====== Implementation of Strings ======
In Java a string like
String str = new String("abc");
causes the allocation of two objects. Strings in Java are //immutable//. With the field //offset// it is possible to form substrings in the constant string.
[{{ .:strings1.png?450&direct | //A string in Java// }}]
Creating two objects and managing them leads to unfavorable behaviour in terms of memory and runtime. A more elegant solution would create a single object. What to do?
- Change of the class file and replacement of the class //String// (relatively costly)
- Change of code generator
We choose the second alternative. When a //new// is encountered we must check if a string is to be created. If this is the case a special string allocation method is to be called, see [[.:objects|Objects]]. The translation of the SSA instructions //sCloadFromArray// and //sCstoreToArray// nedd to be adapted as well.

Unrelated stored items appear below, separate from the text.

-- ==== Sys2Proof/Certificates/Slice0/Obligations.lean ====
section
/-!
DEFINITION. The statements: what the commands do, family by family, and what no step undoes. A clause with a conclusion `Gives`, `Completes`,
`PyExec`, `JobDone` and the like says that the command answers a next state, and which. Where a clause rests on a reading or a choice of the model,
it names the log entry.
-/
open Sys2Proof Sys2Proof.Machine Sys2Proof.Safety

/-- xd ← xa op xb, for every instruction of the group in format A that works on two x registers, and CSEL; a write to x0 is discarded, and
nothing but xd and the PC changes. Multiply and divide: the halves of the products, the quotients and remainders with division by zero.
How a negative quotient rounds is the model's reading (log 48). xd ← xa op the sign-extended IMM12, and LUI. Completes (exec answers a
next state for every state and operands that meet the clause's conditions): add, sub, and, or, xor, sll, srl, sra, addi, andi, ori, xori,
slli, srli, srai, slti, lui, mul, mulh, mulhu, div, divu, rem, remu, slt, sltu, seq, csel, min, max, minu, maxu. -/
def Obligations.ScalarResults : Prop :=
  (ScalarA .add (fun a b => a + b) ∧ ScalarA .sub (fun a b => a - b) ∧ ScalarA .and (fun a b => a &&& b)
  ∧ ScalarA .or (fun a b => a ||| b) ∧ ScalarA .xor (fun a b => a ^^^ b)
  ∧ ScalarA .sll (fun a b => a <<< (b.toNat % 64)) ∧ ScalarA .srl (fun a b => a >>> (b.toNat % 64))
  ∧ ScalarA .sra (fun a b => a.sshiftRight (b.toNat % 64))
  ∧ ScalarA .slt (fun a b => if a.toInt < b.toInt then 1 else 0) ∧ ScalarA .sltu (fun a b => if a.toNat < b.toNat then 1 else 0)
  ∧ ScalarA .seq (fun a b => if a = b then 1 else 0)
  ∧ ScalarA .min (fun a b => if b.toInt < a.toInt then b else a) ∧ ScalarA .max (fun a b => if a.toInt < b.toInt then b else a)
  ∧ ScalarA .minu (fun a b => if b.toNat < a.toNat then b else a) ∧ ScalarA .maxu (fun a b => if a.toNat < b.toNat then b else a)
  ∧ (∀ s p f b io, PyGo s p b io → f.m = false → f.k = 0 → f.x = 0 →
      PyExec (.csel p f) s p b fun r => nextS (xSet r f.d (if xGet r f.d ≠ 0 then xGet r f.a else xGet r f.b))))
  ∧ (ScalarA .mul (fun a b => a * b)
  ∧ ScalarA .mulh (fun a b => BitVec.ofInt 64 (a.toInt * b.toInt / 2 ^ 64))
  ∧ ScalarA .mulhu (fun a b => BitVec.ofNat 64 (a.toNat * b.toNat / 2 ^ 64))
  ∧ ScalarA .div (fun a b => if b = 0 then BitVec.allOnes 64 else BitVec.ofInt 64 (a.toInt.tdiv b.toInt))
  ∧ ScalarA .divu (fun a b => if b = 0 then BitVec.allOnes 64 else BitVec.ofNat 64 (a.toNat / b.toNat))
  ∧ ScalarA .rem (fun a b => if b = 0 then a else BitVec.ofInt 64 (a.toInt.tmod b.toInt))
  ∧ ScalarA .remu (fun a b => if b = 0 then a else BitVec.ofNat 64 (a.toNat % b.toNat)))
  ∧ (ScalarI .addi (fun a b => a + b) ∧ ScalarI .andi (fun a b => a &&& b) ∧ ScalarI .ori (fun a b => a ||| b)
  ∧ ScalarI .xori (fun a b => a ^^^ b)
  ∧ ScalarI .slli (fun a b => a <<< (b.toNat % 64)) ∧ ScalarI .srli (fun a b => a >>> (b.toNat % 64))
  ∧ ScalarI .srai (fun a b => a.sshiftRight (b.toNat % 64))
  ∧ ScalarI .slti (fun a b => if a.toInt < b.toInt then 1 else 0)
  ∧ (∀ s p f b io, PyGo s p b io →
      PyExec (.lui p f) s p b fun r => nextS (xSet r f.d (f.imm.signExtend 64 <<< 15))))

===== Optimized String =====
The creation and manipulation of strings is done solely in //java/lang/String//. This class extends //BString// (this stands for //Base String//). //BString// has the single field //count//, which is the lenght of the string. This ensures that the field //count// will reside at index 0. //String// has another field //value// of type //char[]//. Instead of containing a reference to a character array, this field contains the characters directly.

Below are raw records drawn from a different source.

-- ==== Sys2Proof/Laws/FuseJobs.lean ====
section
/-!
SUPPORT. What the queues, the jobs and the fabric leave of OTP and of the smallest release that may run: all of it.
-/
set_option linter.unusedSimpArgs false
set_option linter.unusedVariables false
namespace Sys2Proof.Machine

theorem foldl_fuse {β : Type} (f : Dev → β → Dev) (l : List β) (d : Dev)
    (h : ∀ a x, (f a x).otp = a.otp ∧ (f a x).boot.cfgMin = a.boot.cfgMin) :
    (l.foldl f d).otp = d.otp ∧ (l.foldl f d).boot.cfgMin = d.boot.cfgMin := by
  induction l generalizing d with
  | nil => exact ⟨rfl, rfl⟩
  | cons x l ih => rw [List.foldl_cons]; exact ⟨(ih _).1.trans (h d x).1, (ih _).2.trans (h d x).2⟩

@[simp] theorem ite_otp (c : Prop) [Decidable c] (a b : Dev) : (if c then a else b).otp = if c then a.otp else b.otp := by split <;> rfl

@[simp] theorem ite_min (c : Prop) [Decidable c] (a b : Dev) : (if c then a else b).boot.cfgMin = if c then a.boot.cfgMin else b.boot.cfgMin := by split <;> rfl

/-- OTP and the smallest release that may run are as they were. -/
abbrev Kept (d' d : Dev) : Prop := d'.otp = d.otp ∧ d'.boot.cfgMin = d.boot.cfgMin

theorem Kept.trans {a b c : Dev} (h : Kept a b) (g : Kept b c) : Kept a c := ⟨h.1.trans g.1, h.2.trans g.2⟩

theorem Kept.foldl {β : Type} {f : Dev → β → Dev} {l : List β} {d : Dev} (h : ∀ a x, Kept (f a x) a) : Kept (l.foldl f d) d := foldl_fuse f l d h

@[simp] theorem kept_iff (a b : Dev) : Kept a b ↔ a.otp = b.otp ∧ a.boot.cfgMin = b.boot.cfgMin := Iff.rfl

def PyEnd.Keeps (d : Dev) : PyEnd → Prop
  | .next q => Kept q.d d | .fault q _ _ => Kept q.d d | .wait q _ => Kept q.d d | .halt q _ _ => Kept q.d d

@[simp] theorem keeps_next (d : Dev) (q : Px) : PyEnd.Keeps d (.next q) ↔ Kept q.d d := Iff.rfl

@[simp] theorem keeps_fault (d : Dev) (q : Px) (a b : U16) : PyEnd.Keeps d (.fault q a b) ↔ Kept q.d d := Iff.rfl

@[simp] theorem keeps_wait (d : Dev) (q : Px) (w : PyWait) : PyEnd.Keeps d (.wait q w) ↔ Kept q.d d := Iff.rfl

@[simp] theorem keeps_halt (d : Dev) (q : Px) (a b : U16) : PyEnd.Keeps d (.halt q a b) ↔ Kept q.d d := Iff.rfl

@[simp] theorem keeps_ite (d : Dev) (c : Prop) [Decidable c] (a b : PyEnd) :
    PyEnd.Keeps d (if c then a else b) ↔ if c then PyEnd.Keeps d a else PyEnd.Keeps d b := by split <;> rfl

def UEnd.Keeps (d : Dev) : UEnd → Prop
  | .next x _ _ => Kept x.d d | .bad => True | .stop e _ _ _ => Kept e d | .ended e => Kept e d | .wait => True

@[simp] theorem ukeeps_next (d : Dev) (q : Ux) (n : Nat) (y : Bool) : UEnd.Keeps d (.next q n y) ↔ Kept q.d d := Iff.rfl

@[simp] theorem ukeeps_stop (d e : Dev) (b : Job) (s t : U16) : UEnd.Keeps d (.stop e b s t) ↔ Kept e d := Iff.rfl

@[simp] theorem ukeeps_ended (d e : Dev)  : UEnd.Keeps d (.ended e) ↔ Kept e d := Iff.rfl

@[simp] theorem ukeeps_bad (d : Dev)  : UEnd.Keeps d .bad := trivial

@[simp] theorem ukeeps_wait (d : Dev)  : UEnd.Keeps d .wait := trivial

theorem foldl_keeps {β : Type} (f : Px → β → Px) (l : List β) (p : Px) (h : ∀ a x, Kept (f a x).d a.d) : Kept (l.foldl f p).d p.d := by
  induction l generalizing p with
  | nil => exact ⟨rfl, rfl⟩
  | cons x l ih => rw [List.foldl_cons]; exact (ih _).trans (h p x)

theorem kept_ite {c : Prop} [Decidable c] {a b d : Dev} (ha : Kept a d) (hb : Kept b d) : Kept (if c then a else b) d := by
  split
  · exact ha
  · exact hb

theorem ukeeps_ite {c : Prop} [Decidable c] {a b : UEnd} {d : Dev} (ha : UEnd.Keeps d a) (hb : UEnd.Keeps d b) :
    UEnd.Keeps d (if c then a else b) := by
  split
  · exact ha
  · exact hb

@[simp] theorem modPort_fuse (d : Dev) (p : Nat) (f : Port → Port) : Kept (modPort d p f) d := by
  unfold modPort
  repeat' split
  all_goals simp

@[simp] theorem setNode_fuse (d : Dev) (n : Nat) (v : Node) : Kept (setNode d n v) d := by
  unfold setNode
  exact ⟨rfl, rfl⟩

@[simp] theorem modNode_fuse (d : Dev) (n : Nat) (f : Node → Node) : Kept (modNode d n f) d := by
  unfold modNode
  exact ⟨rfl, rfl⟩

@[simp] theorem portEmit_fuse (d : Dev) (p : Nat) (t : FType) (f : Frame) : Kept (portEmit d p t f) d := by
  unfold portEmit
  exact ⟨rfl, rfl⟩

@[simp] theorem pumpPort_fuse (p : Nat) : ∀ (n : Nat) (ws : List (FType × Frame)) (bl : List Nat) (d : Dev),
    (pumpPort p n ws bl d).otp = d.otp ∧ (pumpPort p n ws bl d).boot.cfgMin = d.boot.cfgMin := by
  intro n
  induction n with
  | zero => intro ws bl d; rw [pumpPort]; exact ⟨rfl, rfl⟩
  | succ n ih =>
    intro ws bl d
    cases ws with
    | nil => rw [pumpPort]; exact ⟨rfl, rfl⟩; simp
    | cons w ws =>
      unfold pumpPort; dsimp only
      split <;> simp [ih]

@[simp] theorem pump_fuse (d : Dev) (p : Nat) : Kept (pump d p) d := by
  unfold pump
  simp

@[simp] theorem portSend_fuse (d : Dev) (p : Nat) (t : FType) (f : Frame) : Kept (portSend d p t f) d := by
  unfold portSend
  simp

@[simp] theorem routeFrame_fuse (d : Dev) (t : FType) (f : Frame) : Kept (routeFrame d t f) d := by
  unfold routeFrame
  repeat' split
  all_goals simp

@[simp] theorem sendFrame_fuse (d : Dev) (n : Nat) (t : FType) (body : Bytes) : Kept (sendFrame d n t body) d := by
  unfold sendFrame
  simp

@[simp] theorem sendWrites_fuse (d : Dev) (j : Nat) (owner : Nat) (addr : U64) (bs : Bytes) : Kept (sendWrites d j owner addr bs) d := by
  unfold sendWrites
  refine foldl_fuse _ _ _ fun a x => ?_
  repeat' split
  all_goals simp

@[simp] theorem sendReadData_fuse (d : Dev) (n : Nat) (j : Nat) (side : DmaSide) (bs : Bytes) : Kept (sendReadData d n j side bs) d := by
  unfold sendReadData
  refine foldl_fuse _ _ _ fun a x => ?_
  repeat' split
  all_goals simp

@[simp] theorem setSq_fuse (d : Dev) (q : Nat) (v : Sq) : Kept (setSq d q v) d := by
  unfold setSq
  exact ⟨rfl, rfl⟩

@[simp] theorem modSq_fuse (d : Dev) (q : Nat) (f : Sq → Sq) : Kept (modSq d q f) d := by
  unfold modSq
  exact ⟨rfl, rfl⟩

@[simp] theorem setCq_fuse (d : Dev) (q : Nat) (v : Cq) : Kept (setCq d q v) d := by
  unfold setCq
  exact ⟨rfl, rfl⟩

@[simp] theorem modCq_fuse (d : Dev) (q : Nat) (f : Cq → Cq) : Kept (modCq d q f) d := by
  unfold modCq
  exact ⟨rfl, rfl⟩

@[simp] theorem setOwn_fuse (d : Dev) (o : Nat) (v : Own) : Kept (setOwn d o v) d := by
  unfold setOwn
  exact ⟨rfl, rfl⟩

@[simp] theorem modOwn_fuse (d : Dev) (o : Nat) (f : Own → Own) : Kept (modOwn d o f) d := by
  unfold modOwn
  exact ⟨rfl, rfl⟩

@[simp] theorem setFn_fuse (d : Dev) (f : Nat) (v : Fn) : Kept (setFn d f v) d := by
  unfold setFn
  exact ⟨rfl, rfl⟩

@[simp] theorem setVec_fuse (d : Dev) (fn : Nat) (v : Nat) (x : Vec) : Kept (setVec d fn v x) d := by
  unfold setVec
  exact ⟨rfl, rfl⟩

@[simp] theorem modEng_fuse (d : Dev) (c : Nat) (f : EngReg → EngReg) : Kept (modEng d c f) d := by
  unfold modEng
  repeat' split
  all_goals simp

@[simp] theorem modCore_fuse (d : Dev) (c : Nat) (f : Core → Core) : Kept (modCore d c f) d := by
  unfold modCore
  repeat' split
  all_goals simp

@[simp] theorem modMe_fuse (d : Dev) (i : Nat) (f : MeEng → MeEng) : Kept (modMe d i f) d := by
  unfold modMe
  repeat' split
  all_goals simp

@[simp] theorem modTs_fuse (d : Dev) (i : Nat) (f : TsEng → TsEng) : Kept (modTs d i f) d := by
  unfold modTs
  repeat' split
  all_goals simp

@[simp] theorem modSy_fuse (d : Dev) (i : Nat) (f : SyEng → SyEng) : Kept (modSy d i f) d := by
  unfold modSy
  (repeat' split) <;> simp

@[simp] theorem modJob_fuse (d : Dev) (j : Nat) (f : Job → Job) : Kept (modJob d j f) d := by
  unfold modJob
  exact ⟨rfl, rfl⟩

@[simp] theorem dropJob_fuse (d : Dev) (j : Nat) : Kept (dropJob d j) d := by
  unfold dropJob
  exact ⟨rfl, rfl⟩

@[simp] theorem emit_fuse (d : Dev) (o : Out) : Kept (emit d o) d := by
  unfold emit
  repeat' split
  all_goals simp

@[simp] theorem hostWrite_fuse (d : Dev) (fn : Nat) (addr : U64) (bs : Bytes) (relaxed : Bool) : Kept (hostWrite d fn addr bs relaxed) d := by
  unfold hostWrite
  refine foldl_fuse _ _ _ fun a x => ?_
  repeat' split
  all_goals simp

@[simp] theorem hostRead_fuse (d : Dev) (fn : Nat) (addr : U64) (len : Nat) (what : ReadFor) : Kept (hostRead d fn addr len what) d := by
  unfold hostRead
  ((try dsimp only) <;> (repeat' split) <;> (first | (simp [foldl_fuse]; done) | exact ⟨rfl, rfl⟩ | (refine foldl_fuse _ _ _ fun a x => ?_; ((try dsimp only) <;> (repeat' split) <;> (first | (simp [foldl_fuse]; done) | exact ⟨rfl, rfl⟩))) | skip))

@[simp] theorem msixSend_fuse (d : Dev) (fn : Nat) (v : Nat) : Kept (msixSend d fn v) d := by
  unfold msixSend
  simp

@[simp] theorem evRequest_fuse (d : Dev) (src : Nat) : Kept (evRequest d src) d := by
  unfold evRequest
  simp

@[simp] theorem raise_fuse (d : Dev) (src : Nat) (old : BitVec w) (new : BitVec w) : Kept (raise d src old new) d := by
  unfold raise
  simp

@[simp] theorem hifCause_fuse (d : Dev) (bits : BitVec 5) : Kept (hifCause d bits) d := by
  unfold hifCause
  simp

@[simp] theorem ksDone_fuse (d : Dev) : Kept (ksDone d) d := by
  unfold ksDone
  simp

@[simp] theorem ksPfull_fuse (d : Dev) : Kept (ksPfull d) d := by
  unfold ksPfull
  simp

@[simp] theorem vfmCause_fuse (d : Dev) (bits : BitVec 3) (o : Nat) : Kept (vfmCause d bits o) d := by
  unfold vfmCause
  simp

@[simp] theorem dutyCause_fuse (d : Dev) : Kept (dutyCause d) d := by
  unfold dutyCause
  simp

@[simp] theorem rngCause_fuse (d : Dev) (bits : BitVec 6) : Kept (rngCause d bits) d := by
  unfold rngCause
  simp

@[simp] theorem ssCause_fuse (d : Dev) (bits : BitVec 3) (slot : U16) : Kept (ssCause d bits slot) d := by
  unfold ssCause
  simp

@[simp] theorem recCause_fuse (d : Dev) (bits : BitVec 4) : Kept (recCause d bits) d := by
  unfold recCause
  simp

@[simp] theorem ambCause_fuse (d : Dev) (bits : BitVec 3) : Kept (ambCause d bits) d := by
  unfold ambCause
  simp

@[simp] theorem bdrCause_fuse (d : Dev) (bits : BitVec 9) : Kept (bdrCause d bits) d := by
  unfold bdrCause
  simp

@[simp] theorem tmonCause_fuse (d : Dev) (bits : BitVec 4) : Kept (tmonCause d bits) d := by
  unfold tmonCause
  simp

@[simp] theorem vfEvent_fuse (d : Dev) (o : Nat) (share : Bool) (strand : Bool) : Kept (vfEvent d o share strand) d := by
  unfold vfEvent
  simp

@[simp] theorem ringPut_fuse (d : Dev) (e : AEntry) : Kept (ringPut d e) d := by
  unfold ringPut
  repeat' split
  all_goals simp

@[simp] theorem relay_fuse (d : Dev) (e : AEntry) : Kept (relay d e) d := by
  unfold relay
  simp

@[simp] theorem amber_fuse (d : Dev) (c : ACode) (src : ASrc) (args : Bytes) : Kept (amber d c src args) d := by
  unfold amber
  simp

@[simp] theorem recUpdate_fuse (d : Dev) (key : Nat) (fresh : RecData) (f : RecData → RecData) : Kept (recUpdate d key fresh f) d := by
  unfold recUpdate
  repeat' split
  all_goals simp

@[simp] theorem recHist_fuse (d : Dev) (subject : Nat) (v : Nat) : Kept (recHist d subject v) d := by
  unfold recHist
  simp

@[simp] theorem recExtreme_fuse (d : Dev) (subject : Nat) (v : Int) : Kept (recExtreme d subject v) d := by
  unfold recExtreme
  simp

@[simp] theorem recLife_fuse (d : Dev) (f : U64 →   U32 → Vector U32 9 → U32 → U32 → U64 → RecData) : Kept (recLife d f) d := by
  unfold recLife
  simp

@[simp] theorem lifeFlush_fuse (d : Dev) : Kept (lifeFlush d) d := by
  unfold lifeFlush
  simp

@[simp] theorem lifeNote_fuse (d : Dev) (k : Nat) : Kept (lifeNote d k) d := by
  unfold lifeNote
  simp

@[simp] theorem freeze_fuse (d : Dev) (bit : Nat) : Kept (freeze d bit) d := by
  unfold freeze
  dsimp only
  repeat' split
  all_goals simp

@[simp] theorem modStore_fuse (d : Dev) (u : Nat) (f : UStore → UStore) : Kept (modStore d u f) d := by
  unfold modStore
  repeat' split
  all_goals simp

@[simp] theorem stepTaken_fuse (d : Dev) (c : Nat) : Kept (stepTaken d c) d := by
  unfold stepTaken
  repeat' split
  all_goals simp

@[simp] theorem takeOut_fuse (d : Dev) (c : Nat) : Kept (takeOut d c) d := by
  unfold takeOut
  simp

@[simp] theorem draw_fuse (d : Dev) (n : Nat) : Kept (draw d n).2 d := by
  unfold draw
  exact ⟨rfl, rfl⟩

@[simp] theorem noise_fuse (d : Dev) (n : Nat) : Kept (noise d n).2 d := by
  unfold noise; simp

@[simp] theorem wipeContexts_fuse (d : Dev) (j : Nat) : Kept (wipeContexts d j) d := by
  unfold wipeContexts
  generalize List.range 8 = l8
  generalize List.range 4 = l4
  refine Kept.trans (Kept.foldl fun a x => ?_) (Kept.trans (Kept.foldl fun a x => ?_) (Kept.foldl fun a x => ?_))
  · split <;> simp
  · split <;> simp
  · simp

@[simp] theorem wipeSlate_fuse (d : Dev) (c : Nat) : Kept (wipeSlate d c) d := by
  unfold wipeSlate; simp

@[simp] theorem setState_fuse (d : Dev) (st : DevState) : Kept (setState d st) d := by
  unfold setState
  simp

@[simp] theorem setSlot_fuse (d : Dev) (o : Nat) (slot : Nat) (v : Slot) : Kept (setSlot d o slot v) d := by
  unfold setSlot
  exact ⟨rfl, rfl⟩

@[simp] theorem splitSecret_fuse (d : Dev) (sec : Bytes) : Kept (splitSecret d sec).2.2 d := by
  unfold splitSecret
  exact ⟨rfl, rfl⟩

@[simp] theorem createObj_fuse (d : Dev) (o : Nat) (k : KObj) : Kept (createObj d o k).2 d := by
  unfold createObj
  repeat' split
  all_goals simp

@[simp] theorem createKey_fuse (d : Dev) (o : Nat) (type : U16) (policy : U16) (origin : Byte) (persist : Bool) (sec : Bytes) (pub : Bytes) (param : U32) :
    Kept (createKey d o type policy origin persist sec pub param).2 d := by
  unfold createKey
  simp

@[simp] theorem destroySlot_fuse (d : Dev) (o : Nat) (n : Nat) : Kept (destroySlot d o n) d := by
  unfold destroySlot
  dsimp only
  repeat' split
  all_goals simp

@[simp] theorem destroyVolatile_fuse (d : Dev) (p : Nat → Bool) : Kept (destroyVolatile d p) d := by
  unfold destroyVolatile
  refine foldl_fuse _ _ _ fun a x => ?_
  repeat' split
  all_goals simp

@[simp] theorem forgetGens_fuse (d : Dev) : Kept (forgetGens d) d := by
  unfold forgetGens
  exact ⟨rfl, rfl⟩

theorem resolveKey_fuse {d : Dev} {o : Nat} {h : U32} {r : KObj × Dev} (e : resolveKey d o h = some r) :
    r.2.otp = d.otp ∧ r.2.boot.cfgMin = d.boot.cfgMin := by
  unfold resolveKey at e
  split at e
  · cases e
  · cases e; simp

@[simp] theorem modObj_fuse (d : Dev) (o : Nat) (h : U32) (f : KObj → KObj) : Kept (modObj d o h f) d := by
  unfold modObj
  exact ⟨rfl, rfl⟩

@[simp] theorem setJ_fuse (d : Dev) (k : Nat) (e : JEntry) : Kept (setJ d k e) d := by
  unfold setJ
  exact ⟨rfl, rfl⟩

@[simp] theorem modJ_fuse (d : Dev) (k : Nat) (f : JEntry → JEntry) : Kept (modJ d k f) d := by
  unfold modJ
  exact ⟨rfl, rfl⟩

@[simp] theorem freeJ_fuse (d : Dev) (k : Nat) : Kept (freeJ d k) d := by
  unfold freeJ
  exact ⟨rfl, rfl⟩

theorem jrnReserve_fuse {d : Dev} {o : Nat} {e : JEntry} {r : Nat × Dev} (h : jrnReserve d o e = some r) :
    r.2.otp = d.otp ∧ r.2.boot.cfgMin = d.boot.cfgMin := by
  unfold jrnReserve at h
  split at h
  · cases h
  · split at h
    · cases h
    · cases h; simp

[{{ .strings2.png?300&direct | //Optimized String// }}]
The field //size// holds the number of bytes of the whole object. This is analogous to other objects (see [[dev:rts:heap|Heap Manager and Garbage Collection]]). It is used for an efficient sweep phase.
===== Creation =====
The Bytecode for the creation of a string is
new java/lang/String
invokespecial constructor
//new// must not yet be executed, because the size of the character array cannot be fetched from the type descriptor. The character array will be inserted directly into the object and this size varies from string to string. The code generator has to check if //new// creates something of type //String//. If true, nothing will be done except putting the reference to the type descriptor of //String// into the result register of //new//. \\
The next Bytecode instruction is //invokespecial//. In our case, it must not call the constructor, because the object does not yet exist. The linker will insert a call to a special factory method with similar parameters.
public static String allocateString(int ref, char value[]) {
int len = value.length;
String str = newstring(ref, len * 2);
str.count = len;
for (int i = 0; i < len; i++) str.value[i] = value[i];
return str;
}
Foremost, the necessary size must be calculated and the object must be allocated on the heap. The linker must replace the method address of the stub //newstring// with the method //newstring// in the class //Heap//. //newstring// does:
* set the tag of the string object to the type descriptor of //String// (similar to //newobject//).
* create the necessary number of array fields (similar to //newarray//).
* set the field //count//.
* call the constructor of the super class. This call has to be inserted in the code generator.
* initialize the string.
Finally, the reference to the newly created string has to be put into the result register of the //sCnew// instruction.
===== Access to Fields =====
When accessing fields of a string, the code generator has to modify the code. Such an access shows up in the SSA as follows
1: MonadicRef[sCloadFromField] {0} (Char-Array)
2: NoOpnd[sCloadLocal] (Integer)
3: Dyadic[sCloadFromArray] {1, 2} (Char)
The field //value// is loaded. //value// is a reference. With this reference and an index into the array the proper character can be accessed. The code generator has to check for the instruction //sCloadFromField// if the field is //String.value//. If true, the fetching is ommited and the offset of //value// is stored. With the subsequent instruction //sCloadFromArray//, the offset must be added to the index. At the same time one cannot use //value// as the array reference but must use the reference to the string. \\
Similarly, writing to a string must be customized. However, strings in java are immutable. Writing to strings happens only in the factory methods during initialization. Checking for array index out of bounds may be ommited as well.
===== Constant String =====
Constant strings are stored in the constant block of a class, see [[dev:crosscompiler:backend_ppc:linker32|Linker32]]. The layout there must be identical to the layout on the heap as given above.
===== Special Linking =====
The type descriptor of the class //String// must have its field //nofInstPtr// set to 0. Though there is a field //char[] values// we access this field in an omtimized way as decribed above. The garbage collector must not follow this field!